── Raw data ──

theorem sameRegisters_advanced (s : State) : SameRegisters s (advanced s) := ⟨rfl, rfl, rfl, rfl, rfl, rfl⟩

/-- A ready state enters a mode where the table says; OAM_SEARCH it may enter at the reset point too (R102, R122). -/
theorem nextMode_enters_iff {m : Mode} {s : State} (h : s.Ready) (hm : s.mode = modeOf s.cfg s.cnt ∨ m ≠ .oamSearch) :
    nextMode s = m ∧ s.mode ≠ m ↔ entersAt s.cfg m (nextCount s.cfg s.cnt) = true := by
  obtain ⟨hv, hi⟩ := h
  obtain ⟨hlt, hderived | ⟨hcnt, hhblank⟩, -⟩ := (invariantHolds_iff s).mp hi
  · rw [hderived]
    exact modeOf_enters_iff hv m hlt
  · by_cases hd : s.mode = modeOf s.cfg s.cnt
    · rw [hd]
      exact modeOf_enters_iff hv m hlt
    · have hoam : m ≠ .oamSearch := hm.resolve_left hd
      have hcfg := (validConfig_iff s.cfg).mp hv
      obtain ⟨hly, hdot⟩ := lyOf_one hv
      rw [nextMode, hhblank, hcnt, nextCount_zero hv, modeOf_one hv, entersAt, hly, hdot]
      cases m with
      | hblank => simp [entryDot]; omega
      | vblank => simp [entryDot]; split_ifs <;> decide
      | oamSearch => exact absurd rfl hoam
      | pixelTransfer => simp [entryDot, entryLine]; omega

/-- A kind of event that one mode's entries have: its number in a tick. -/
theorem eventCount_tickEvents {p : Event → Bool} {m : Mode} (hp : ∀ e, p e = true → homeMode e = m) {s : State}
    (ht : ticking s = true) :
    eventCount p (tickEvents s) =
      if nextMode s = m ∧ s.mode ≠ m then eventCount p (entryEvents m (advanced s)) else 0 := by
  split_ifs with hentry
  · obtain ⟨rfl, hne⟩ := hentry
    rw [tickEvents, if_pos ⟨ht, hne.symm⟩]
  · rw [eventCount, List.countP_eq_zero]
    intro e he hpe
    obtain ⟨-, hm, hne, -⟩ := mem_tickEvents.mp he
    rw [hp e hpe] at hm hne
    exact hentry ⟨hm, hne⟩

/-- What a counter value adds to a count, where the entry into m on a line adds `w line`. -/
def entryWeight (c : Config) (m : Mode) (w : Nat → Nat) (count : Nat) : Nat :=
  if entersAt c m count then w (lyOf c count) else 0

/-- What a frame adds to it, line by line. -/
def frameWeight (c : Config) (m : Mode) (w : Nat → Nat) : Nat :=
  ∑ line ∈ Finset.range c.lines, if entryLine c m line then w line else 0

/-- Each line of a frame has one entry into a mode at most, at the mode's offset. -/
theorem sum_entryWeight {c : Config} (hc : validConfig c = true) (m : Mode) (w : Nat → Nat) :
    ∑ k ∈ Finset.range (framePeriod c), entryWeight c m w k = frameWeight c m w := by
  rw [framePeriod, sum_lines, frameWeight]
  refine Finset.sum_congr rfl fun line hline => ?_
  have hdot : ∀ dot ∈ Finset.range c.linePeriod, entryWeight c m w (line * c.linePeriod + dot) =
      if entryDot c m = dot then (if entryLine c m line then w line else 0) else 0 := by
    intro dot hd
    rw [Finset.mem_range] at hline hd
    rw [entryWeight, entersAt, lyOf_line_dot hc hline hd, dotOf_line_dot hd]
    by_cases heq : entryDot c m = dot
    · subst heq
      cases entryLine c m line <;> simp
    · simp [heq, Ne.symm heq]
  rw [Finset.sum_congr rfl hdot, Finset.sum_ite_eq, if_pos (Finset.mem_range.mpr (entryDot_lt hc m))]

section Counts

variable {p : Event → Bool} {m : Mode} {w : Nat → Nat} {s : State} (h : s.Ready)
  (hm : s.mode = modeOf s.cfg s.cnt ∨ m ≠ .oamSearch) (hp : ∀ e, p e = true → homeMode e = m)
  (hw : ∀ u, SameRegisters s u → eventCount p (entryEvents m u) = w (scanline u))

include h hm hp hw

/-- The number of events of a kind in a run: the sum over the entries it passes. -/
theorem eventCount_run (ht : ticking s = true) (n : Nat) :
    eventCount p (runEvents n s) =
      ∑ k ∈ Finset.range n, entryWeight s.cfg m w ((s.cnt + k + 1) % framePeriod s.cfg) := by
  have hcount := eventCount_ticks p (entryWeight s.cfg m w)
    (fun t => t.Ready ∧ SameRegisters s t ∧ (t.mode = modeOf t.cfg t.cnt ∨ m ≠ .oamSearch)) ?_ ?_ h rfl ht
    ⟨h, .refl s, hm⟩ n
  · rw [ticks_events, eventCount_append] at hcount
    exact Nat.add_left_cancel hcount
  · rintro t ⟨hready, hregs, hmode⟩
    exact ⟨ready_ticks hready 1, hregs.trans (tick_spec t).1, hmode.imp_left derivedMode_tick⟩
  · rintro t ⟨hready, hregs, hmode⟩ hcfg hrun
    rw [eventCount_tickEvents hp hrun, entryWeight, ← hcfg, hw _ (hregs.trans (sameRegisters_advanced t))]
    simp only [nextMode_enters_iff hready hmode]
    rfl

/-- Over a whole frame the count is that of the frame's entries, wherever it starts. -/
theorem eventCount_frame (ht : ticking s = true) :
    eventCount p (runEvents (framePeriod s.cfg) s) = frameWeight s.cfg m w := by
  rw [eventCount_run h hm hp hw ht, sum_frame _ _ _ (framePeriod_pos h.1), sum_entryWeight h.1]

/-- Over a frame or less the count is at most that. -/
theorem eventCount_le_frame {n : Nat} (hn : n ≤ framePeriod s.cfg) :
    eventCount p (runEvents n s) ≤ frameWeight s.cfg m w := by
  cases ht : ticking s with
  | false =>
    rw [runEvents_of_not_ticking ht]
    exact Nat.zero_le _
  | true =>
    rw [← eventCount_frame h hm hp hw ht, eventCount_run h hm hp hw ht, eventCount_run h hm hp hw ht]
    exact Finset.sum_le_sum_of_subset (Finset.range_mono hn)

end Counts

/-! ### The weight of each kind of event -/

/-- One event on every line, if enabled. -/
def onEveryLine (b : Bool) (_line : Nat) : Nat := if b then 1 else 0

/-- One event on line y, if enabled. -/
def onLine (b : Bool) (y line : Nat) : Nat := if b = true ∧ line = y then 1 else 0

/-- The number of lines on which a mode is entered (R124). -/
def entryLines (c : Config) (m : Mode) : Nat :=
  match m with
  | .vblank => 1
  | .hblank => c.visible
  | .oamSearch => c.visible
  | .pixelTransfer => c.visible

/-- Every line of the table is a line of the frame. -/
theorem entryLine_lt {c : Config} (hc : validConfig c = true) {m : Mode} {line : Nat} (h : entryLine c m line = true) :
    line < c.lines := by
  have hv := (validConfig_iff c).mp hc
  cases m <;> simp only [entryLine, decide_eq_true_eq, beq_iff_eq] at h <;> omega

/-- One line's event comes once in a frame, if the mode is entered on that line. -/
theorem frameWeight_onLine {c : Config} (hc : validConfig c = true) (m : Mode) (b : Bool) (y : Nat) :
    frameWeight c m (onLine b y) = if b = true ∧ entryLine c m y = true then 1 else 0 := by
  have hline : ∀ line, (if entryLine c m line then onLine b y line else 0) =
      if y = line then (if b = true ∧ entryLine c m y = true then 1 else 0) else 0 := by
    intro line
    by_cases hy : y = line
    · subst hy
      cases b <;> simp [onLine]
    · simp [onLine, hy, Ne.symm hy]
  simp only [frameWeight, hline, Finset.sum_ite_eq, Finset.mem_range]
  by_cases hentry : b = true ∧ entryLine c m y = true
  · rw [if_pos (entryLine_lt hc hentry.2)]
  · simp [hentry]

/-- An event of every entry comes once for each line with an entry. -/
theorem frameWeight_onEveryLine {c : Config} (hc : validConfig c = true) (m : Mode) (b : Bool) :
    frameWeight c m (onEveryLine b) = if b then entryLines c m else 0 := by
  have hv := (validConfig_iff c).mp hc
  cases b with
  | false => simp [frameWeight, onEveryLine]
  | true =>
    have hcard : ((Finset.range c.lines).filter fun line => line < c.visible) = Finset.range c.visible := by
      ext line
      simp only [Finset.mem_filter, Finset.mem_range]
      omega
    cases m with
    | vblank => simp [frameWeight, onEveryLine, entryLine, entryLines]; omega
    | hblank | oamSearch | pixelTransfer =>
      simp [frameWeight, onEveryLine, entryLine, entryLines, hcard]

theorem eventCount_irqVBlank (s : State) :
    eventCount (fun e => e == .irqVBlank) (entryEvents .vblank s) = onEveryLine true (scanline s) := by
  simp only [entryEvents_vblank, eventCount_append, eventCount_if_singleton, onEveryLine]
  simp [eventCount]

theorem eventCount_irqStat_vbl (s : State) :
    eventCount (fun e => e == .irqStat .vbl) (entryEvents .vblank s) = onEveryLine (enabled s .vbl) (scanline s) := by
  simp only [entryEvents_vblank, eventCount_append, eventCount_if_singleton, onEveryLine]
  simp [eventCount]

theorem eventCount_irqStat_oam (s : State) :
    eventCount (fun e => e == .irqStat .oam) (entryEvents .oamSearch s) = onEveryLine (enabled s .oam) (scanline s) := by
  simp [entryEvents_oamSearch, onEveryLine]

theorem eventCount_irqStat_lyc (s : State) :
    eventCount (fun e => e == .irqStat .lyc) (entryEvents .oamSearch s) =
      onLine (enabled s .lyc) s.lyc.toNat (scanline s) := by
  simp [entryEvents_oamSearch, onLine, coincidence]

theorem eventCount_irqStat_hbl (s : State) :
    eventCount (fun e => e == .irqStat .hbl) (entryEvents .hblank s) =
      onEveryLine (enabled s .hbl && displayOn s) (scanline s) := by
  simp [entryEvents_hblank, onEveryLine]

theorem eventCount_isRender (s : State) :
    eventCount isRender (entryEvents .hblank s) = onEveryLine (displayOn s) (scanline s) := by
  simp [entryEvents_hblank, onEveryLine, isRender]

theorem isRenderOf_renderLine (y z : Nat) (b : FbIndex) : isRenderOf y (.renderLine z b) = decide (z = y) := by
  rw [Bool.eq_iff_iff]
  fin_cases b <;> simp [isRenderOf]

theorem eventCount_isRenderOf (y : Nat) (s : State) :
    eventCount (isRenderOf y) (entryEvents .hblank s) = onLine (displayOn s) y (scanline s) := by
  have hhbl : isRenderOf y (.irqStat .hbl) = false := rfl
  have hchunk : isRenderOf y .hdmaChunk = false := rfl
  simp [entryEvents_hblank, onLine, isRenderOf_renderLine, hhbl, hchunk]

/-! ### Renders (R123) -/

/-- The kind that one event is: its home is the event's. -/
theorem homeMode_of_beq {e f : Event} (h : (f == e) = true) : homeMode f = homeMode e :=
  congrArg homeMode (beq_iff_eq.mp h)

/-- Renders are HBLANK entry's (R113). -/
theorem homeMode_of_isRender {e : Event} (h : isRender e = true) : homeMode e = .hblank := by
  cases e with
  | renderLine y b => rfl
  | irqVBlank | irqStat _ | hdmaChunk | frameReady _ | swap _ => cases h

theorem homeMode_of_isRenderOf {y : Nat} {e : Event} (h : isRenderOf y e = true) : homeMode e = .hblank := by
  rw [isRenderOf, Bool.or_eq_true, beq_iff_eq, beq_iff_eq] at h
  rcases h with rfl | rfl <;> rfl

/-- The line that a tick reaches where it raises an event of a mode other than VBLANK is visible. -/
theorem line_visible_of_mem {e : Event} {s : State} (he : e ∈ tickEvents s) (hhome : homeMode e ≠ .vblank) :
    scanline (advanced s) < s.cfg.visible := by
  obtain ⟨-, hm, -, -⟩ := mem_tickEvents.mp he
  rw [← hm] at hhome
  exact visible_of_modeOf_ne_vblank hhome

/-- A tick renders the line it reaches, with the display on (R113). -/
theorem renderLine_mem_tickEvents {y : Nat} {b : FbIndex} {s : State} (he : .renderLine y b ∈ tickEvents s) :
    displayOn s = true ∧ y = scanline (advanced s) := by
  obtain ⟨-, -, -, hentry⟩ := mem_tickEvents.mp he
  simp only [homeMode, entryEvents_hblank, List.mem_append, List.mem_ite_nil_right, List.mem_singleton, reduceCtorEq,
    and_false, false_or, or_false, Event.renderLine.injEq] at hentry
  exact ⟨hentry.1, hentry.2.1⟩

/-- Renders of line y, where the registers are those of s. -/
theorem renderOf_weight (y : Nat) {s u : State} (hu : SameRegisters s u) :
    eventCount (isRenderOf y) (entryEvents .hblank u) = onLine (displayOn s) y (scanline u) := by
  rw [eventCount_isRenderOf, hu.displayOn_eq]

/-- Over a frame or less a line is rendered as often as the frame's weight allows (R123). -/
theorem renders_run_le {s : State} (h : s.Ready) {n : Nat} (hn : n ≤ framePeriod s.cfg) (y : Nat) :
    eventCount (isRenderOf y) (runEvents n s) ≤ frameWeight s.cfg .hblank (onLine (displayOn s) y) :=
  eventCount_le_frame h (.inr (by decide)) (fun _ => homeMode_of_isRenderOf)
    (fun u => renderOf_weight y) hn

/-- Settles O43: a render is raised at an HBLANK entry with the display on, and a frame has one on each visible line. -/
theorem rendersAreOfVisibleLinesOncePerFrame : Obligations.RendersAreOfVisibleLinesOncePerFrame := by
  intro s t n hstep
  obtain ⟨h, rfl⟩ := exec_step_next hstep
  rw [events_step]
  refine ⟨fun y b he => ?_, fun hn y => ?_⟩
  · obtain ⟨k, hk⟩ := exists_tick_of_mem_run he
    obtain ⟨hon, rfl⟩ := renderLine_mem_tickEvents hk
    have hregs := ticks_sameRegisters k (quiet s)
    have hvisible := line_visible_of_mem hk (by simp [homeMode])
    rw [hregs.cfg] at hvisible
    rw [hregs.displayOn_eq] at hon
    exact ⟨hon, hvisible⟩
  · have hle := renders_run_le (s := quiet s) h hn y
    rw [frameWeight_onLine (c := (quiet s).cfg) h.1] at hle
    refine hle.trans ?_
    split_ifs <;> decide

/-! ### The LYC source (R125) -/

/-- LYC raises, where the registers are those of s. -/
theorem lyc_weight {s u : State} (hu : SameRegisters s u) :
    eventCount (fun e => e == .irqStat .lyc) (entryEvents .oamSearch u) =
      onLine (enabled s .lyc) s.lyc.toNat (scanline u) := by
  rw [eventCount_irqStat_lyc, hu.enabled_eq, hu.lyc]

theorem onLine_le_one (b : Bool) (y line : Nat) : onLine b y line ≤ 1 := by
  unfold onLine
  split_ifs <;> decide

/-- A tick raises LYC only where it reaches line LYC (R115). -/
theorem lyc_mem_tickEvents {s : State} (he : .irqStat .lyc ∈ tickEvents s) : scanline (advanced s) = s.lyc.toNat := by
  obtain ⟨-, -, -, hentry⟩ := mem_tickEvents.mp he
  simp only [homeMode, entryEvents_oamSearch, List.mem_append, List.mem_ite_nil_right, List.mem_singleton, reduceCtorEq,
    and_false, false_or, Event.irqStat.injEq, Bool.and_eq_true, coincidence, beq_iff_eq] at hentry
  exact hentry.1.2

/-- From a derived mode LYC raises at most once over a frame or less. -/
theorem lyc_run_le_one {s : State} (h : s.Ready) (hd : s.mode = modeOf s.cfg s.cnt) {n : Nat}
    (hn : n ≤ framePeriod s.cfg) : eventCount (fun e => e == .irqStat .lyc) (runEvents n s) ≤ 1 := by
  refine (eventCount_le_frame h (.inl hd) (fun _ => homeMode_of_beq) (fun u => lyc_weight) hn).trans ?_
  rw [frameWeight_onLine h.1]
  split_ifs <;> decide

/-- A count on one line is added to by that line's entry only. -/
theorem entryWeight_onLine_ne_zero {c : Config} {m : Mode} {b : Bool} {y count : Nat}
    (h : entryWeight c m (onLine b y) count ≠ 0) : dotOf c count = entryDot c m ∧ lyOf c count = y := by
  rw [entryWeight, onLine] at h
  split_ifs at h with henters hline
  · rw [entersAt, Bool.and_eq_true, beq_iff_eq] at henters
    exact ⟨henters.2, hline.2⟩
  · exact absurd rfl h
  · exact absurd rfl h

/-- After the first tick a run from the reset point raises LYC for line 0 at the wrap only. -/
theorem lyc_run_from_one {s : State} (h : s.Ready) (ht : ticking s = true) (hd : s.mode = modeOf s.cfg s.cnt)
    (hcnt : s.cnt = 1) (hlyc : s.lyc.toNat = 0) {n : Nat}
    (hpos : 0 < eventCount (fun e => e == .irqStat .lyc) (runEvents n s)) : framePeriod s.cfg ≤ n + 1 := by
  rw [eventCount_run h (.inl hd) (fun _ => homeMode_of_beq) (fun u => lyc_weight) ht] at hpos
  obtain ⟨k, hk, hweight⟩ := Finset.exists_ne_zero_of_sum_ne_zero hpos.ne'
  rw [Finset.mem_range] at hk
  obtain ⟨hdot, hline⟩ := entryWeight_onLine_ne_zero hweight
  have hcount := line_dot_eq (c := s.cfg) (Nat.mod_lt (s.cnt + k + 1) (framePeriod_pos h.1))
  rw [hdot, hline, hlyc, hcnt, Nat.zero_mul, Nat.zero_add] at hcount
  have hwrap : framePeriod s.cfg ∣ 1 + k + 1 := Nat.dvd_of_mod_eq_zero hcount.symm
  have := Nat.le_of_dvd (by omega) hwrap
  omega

───

Everything from the line with "by_cases hd : s.mode = modeOf s.cfg s.cnt" through the line with "absurd rfl hoam" in the listing above must be retyped exactly, with nothing added.

*Answer box*:
  · by_cases hd : s.mode = modeOf s.cfg s.cnt
    · rw [hd]
      exact modeOf_enters_iff hv m hlt
    · have hoam : m ≠ .oamSearch := hm.resolve_left hd
      have hcfg := (validConfig_iff s.cfg).mp hv
      obtain ⟨hly, hdot⟩ := lyOf_one hv
      rw [nextMode, hhblank, hcnt, nextCount_zero hv, modeOf_one hv, entersAt, hly, hdot]
      cases m with
      | hblank => simp [entryDot]; omega
      | vblank => simp [entryDot]; split_ifs <;> decide
      | oamSearch => exact absurd rfl hoam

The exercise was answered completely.